Work to complete: Pick every line from the data that holds the word "rdEff".

___ Input records

/-- The fetch of an instruction word from a physical address (R557, R563, R574, R735, R740): one at a die offset of 0xF_0000_0000 or above
is a device read. -/
def State.fetchFrom (s : State) (n pa attr : Nat) (m : Found) : CoreEnd := s.coreRead n (s.core n).level pa 4 attr .fetch m

/-- The word of a device-specific instruction (Table 13.10). -/
def deviceWord (sub : Nat) (rd ra rb : XReg) (imm : Byte) : Word :=
  BitVec.ofNat 32 (0x3B * 2 ^ 26 + rd.val * 2 ^ 21 + ra.val * 2 ^ 16 + rb.val * 2 ^ 11 + sub * 2 ^ 8 + imm.toNat)

/-- What a fetched word makes of a command that issues an instruction (R580): it is the instruction that the word spells, or the word is
a device-specific instruction with a reserved SUB, or another instruction. Of the ordinary instructions the spec encodes none. -/
inductive Spelt where
  | yes | illegal | other
  deriving DecidableEq, Repr

/-- How a fetched word reads for a command whose device-specific word is `want`, or that is an ordinary instruction. -/
def spelt (want : Option Word) (w : Word) : Spelt :=
  if bits w 31 26 ≠ 0x3B then (if want.isNone then .yes else .other)
  else if 4 ≤ bits w 10 8 then .illegal
  else if want = some w then .yes else .other

/-- A core that issues instructions: it exists, has left reset, is not stopped by SLH, its die has its clocks (R657), and its bank is not
lost (R682). -/
def State.coreIssues (s : State) (n : Nat) : Bool :=
  coreExists s.part n && (s.core n).run && (s.core n).slh.isNone && s.awake (coreDie n) && !s.unitHeld (coreDie n) 4

/-- The next instruction of core n waits, for its fetch (1) or for memory (2), or waits no more (0) (R701). -/
def State.stalled (s : State) (n why : Nat) : State := s.setCore n { s.core n with stall := why }

/-- Finish an instruction: the pc moves on, or the cause is taken with the state as the cause left it (R571, R573). -/
def State.finish (n : Nat) : InsEnd → State
  | .next s => s.setCore n { s.core n with pc := (s.core n).pc + 4 }
  | .jump pc s => s.setCore n { s.core n with pc := pc }
  | .exc code addr s => s.coreExc n code addr
  | .wait s => s

/-- Issue an instruction (R561, R568, R573, R574, R580): its fetch is translated and read, and then it acts on the core. A fetched word
that spells another instruction than the command's leaves the core where it is. -/
def State.issueAs (s : State) (x : CoreIssue) (want : Option Word) (f : State → Core → InsEnd) : Out := s.event fun s =>
  let n := x.core.val
  if !s.coreIssues n then s
  else
    let pc := (s.core n).pc
    match s.xlat n (s.core n).level pc .fetch x.walkFetch x.fetchTable with
    | .wait s => s.stalled n 1
    | .fault s => s.coreExc n 2 pc
    | .denied s => s.coreExc n 2 pc
    | .abort code s => s.coreExc n (if code = 7 then 3 else code) pc
    | .pa a attr s => match s.fetchFrom n a attr x.fetch with
      | .wait s => s.stalled n 1
      | .exc code s => s.coreExc n (if code = 7 then 3 else code) pc
      | .ok v s =>
        let l := (s.core n).level
        match spelt want (BitVec.ofNat 32 v) with
        | .other => s
        | .illegal => (s.coreExc n 0 0).coreIssued n l
        | .yes => match f s (s.core n) with
          | .wait s => s.stalled n 2
          | e => ((State.finish n e).stalled n 0).coreIssued n l

/-- Issue an ordinary instruction. -/
def State.issue (s : State) (x : CoreIssue) (f : State → Core → InsEnd) : Out := s.issueAs x none f

/-- Issue a device-specific instruction (Table 13.10). -/
def State.issueDevice (s : State) (x : CoreIssue) (sub : Nat) (rd ra rb : XReg) (imm : Byte) (f : State → Core → InsEnd) : Out :=
  s.issueAs x (some (deviceWord sub rd ra rb imm)) f

/-- An instruction of an unprivileged level that needs supervisor or monitor (R582). -/
def Core.isUser (c : Core) : Bool := c.level == .user

/-! ## Loads and stores (R556 to R559, R563, R565) -/

/-- CORE_LOAD (R563): 1, 2, 4 or 8 bytes. -/
def execCoreLoad (x : CoreIssue) (rd ra : XReg) (off : BitVec 64) (log2 : Fin 4) (sx : Bool) (s : State) : Out :=
  s.issue x fun s c =>
    let n := x.core.val
    let va := c.reg ra + off
    let k := 2 ^ log2.val
    if va.toNat % k ≠ 0 then .exc 4 va s
    else match s.xlat n c.level va .read x.walk x.table with
    | .wait s => .wait s
    | .fault s => .exc 5 va s
    | .denied s => .exc 6 va s
    | .abort code s => .exc code va s
    | .pa a attr s => match s.coreRead n c.level a k attr .load x.mem with
      | .wait s => .wait s
      | .exc code s => .exc code va s
      | .ok v s =>
        let c := s.core n
        let v := if s.via n a attr == .mesh then v else overlay c.sb a k v
        let w : BitVec 64 := if sx then BitVec.ofInt 64 (signed (8 * k) v) else BitVec.ofNat 64 v
        .next (s.setCore n (c.setReg rd w))

/-- CORE_STORE (R558, R565). -/
def execCoreStore (x : CoreIssue) (rs ra : XReg) (off : BitVec 64) (log2 : Fin 4) (s : State) : Out :=
  s.issue x fun s c =>
    let n := x.core.val
    let va := c.reg ra + off
    let k := 2 ^ log2.val
    if va.toNat % k ≠ 0 then .exc 4 va s
    else match s.xlat n c.level va .write x.walk x.table with
    | .wait s => .wait s
    | .fault s => .exc 5 va s
    | .denied s => .exc 6 va s
    | .abort code s => .exc code va s
    | .pa a attr s => match s.coreWrite n c.level a k attr ((c.reg rs).toNat % 256 ^ k) x.mem with
      | .wait s => .wait s
      | .exc code s => .exc code va s
      | .ok _ s => .next s

/-! ## System registers (Table 13.6, R697) -/

/-- The lowest level of a system register, by number; none where Table 13.6 lists no such number. -/
def sysLevel (n : Nat) : Option Level :=
  if n = 0x000 || n = 0x030 then some .user
  else if n = 0x001 || n = 0x010 || n = 0x012 || n = 0x014 || n = 0x016 || n = 0x020 || n = 0x031 then some .supervisor
  else if n = 0x011 || n = 0x013 || n = 0x015 || n = 0x017 then some .monitor
  else if 0x040 ≤ n && n ≤ 0x048 then some .user
  else none

/-- The unit of a core's counters. -/
def unitAt (n : Nat) : Nat := place (coreDie n) (1 + coreLocal n)

/-- STATUS as MFS reads it. -/
def Core.status (c : Core) : Nat :=
  levelCode c.prev + 4 * b2n c.ieS + 8 * b2n c.ieM + 16 * b2n c.ucrd

/-- The value of a system register. -/
def State.sysRead (s : State) (n k : Nat) : BitVec 64 :=
  let c := s.core n
  let cnt (i : Nat) : Nat := place (coreDie n) ((1 + coreLocal n) * 8 + i)
  if k = 0x000 then BitVec.ofNat 64 n
  else if k = 0x001 then BitVec.ofNat 64 c.status
  else if k = 0x010 then c.hvecS
  else if k = 0x011 then c.hvecM
  else if k = 0x012 then c.retS
  else if k = 0x013 then c.retM
  else if k = 0x014 then c.codeS
  else if k = 0x015 then c.codeM
  else if k = 0x016 then c.addrS
  else if k = 0x017 then c.addrM
  else if k = 0x020 then c.root
  else if k = 0x030 then BitVec.ofNat 64 s.clk.ac
  else if k = 0x031 then c.cmp
  else if k = 0x040 then BitVec.ofNat 64 ((s.rdEff PMC_CYC_HI (unitAt n)).toNat * 2 ^ 32 + (s.rd PMC_CYC_LO (unitAt n)).toNat)
  else BitVec.ofNat 64 ((s.rdEff PMC_CNT_HI (cnt (k - 0x041))).toNat % 2 ^ 16 * 2 ^ 32 +
    (s.rd PMC_CNT_LO (cnt (k - 0x041))).toNat)

/-- Write a counter's two words, held and live (R695, R697). -/
def State.sysCounter (s : State) (lo hi at_ : Nat) (v : BitVec 64) (width : Nat) : State :=
  let h : Word := BitVec.ofNat 32 (v.toNat / 2 ^ 32 % 2 ^ (width - 32))
  ((s.wr lo at_ (v.setWidth 32)).wr hi at_ h).wrEff hi at_ h

/-- Write a system register; CORE_ID and TMR are read only. The reserved bits of XLT_ROOT and the low bits of HVEC stay 0. -/
def State.sysWrite (s : State) (n k : Nat) (v : BitVec 64) : State :=
  let c := s.core n
  let page : BitVec 64 := v &&& ~~~0xFFF#64
  if k = 0x001 then
    let (p, s) := match codeLevel (v.toNat % 4) with
      | some l => (l, s)
      | none => let (q, s) := s.draw Config.freePrev; ((codeLevel (q % 3)).getD .user, s)
    s.setCore n { c with prev := p, ieS := v.getLsbD 2, ieM := v.getLsbD 3, ucrd := v.getLsbD 4 }
  else if k = 0x010 then s.setCore n { c with hvecS := page }
  else if k = 0x011 then s.setCore n { c with hvecM := page }
  else if k = 0x012 then s.setCore n { c with retS := v }
  else if k = 0x013 then s.setCore n { c with retM := v }
  else if k = 0x014 then s.setCore n { c with codeS := v }
  else if k = 0x015 then s.setCore n { c with codeM := v }
  else if k = 0x016 then s.setCore n { c with addrS := v }
  else if k = 0x017 then s.setCore n { c with addrM := v }
  else if k = 0x020 then s.setCore n { c with root := v &&& 0x0FFF00FFFFFFE000#64 }
  else if k = 0x031 then s.setCore n { c with cmp := v }
  else if k = 0x040 then s.sysCounter PMC_CYC_LO PMC_CYC_HI (unitAt n) v 64
  else if 0x041 ≤ k then
    s.sysCounter PMC_CNT_LO PMC_CNT_HI (place (coreDie n) ((1 + coreLocal n) * 8 + (k - 0x041))) v 48
  else s

/-- An access to a system register that is not allowed: its cause (R566, R697). -/
def State.sysCause (s : State) (n k : Nat) (write : Bool) : Option Nat :=
  let c := s.core n
  match sysLevel k with
  | none => some 0
  | some l =>
    if levelCode c.level < levelCode l then some 1
    else if 0x040 ≤ k && c.isUser && (write || !s.is PMC_CTL_USER_RD (unitAt n)) then some 1
    else none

______

Task answer:
  else if k = 0x040 then BitVec.ofNat 64 ((s.rdEff PMC_CYC_HI (unitAt n)).toNat * 2 ^ 32 + (s.rd PMC_CYC_LO (unitAt n)).toNat)
  else BitVec.ofNat 64 ((s.rdEff PMC_CNT_HI (cnt (k - 0x041))).toNat % 2 ^ 16 * 2 ^ 32 +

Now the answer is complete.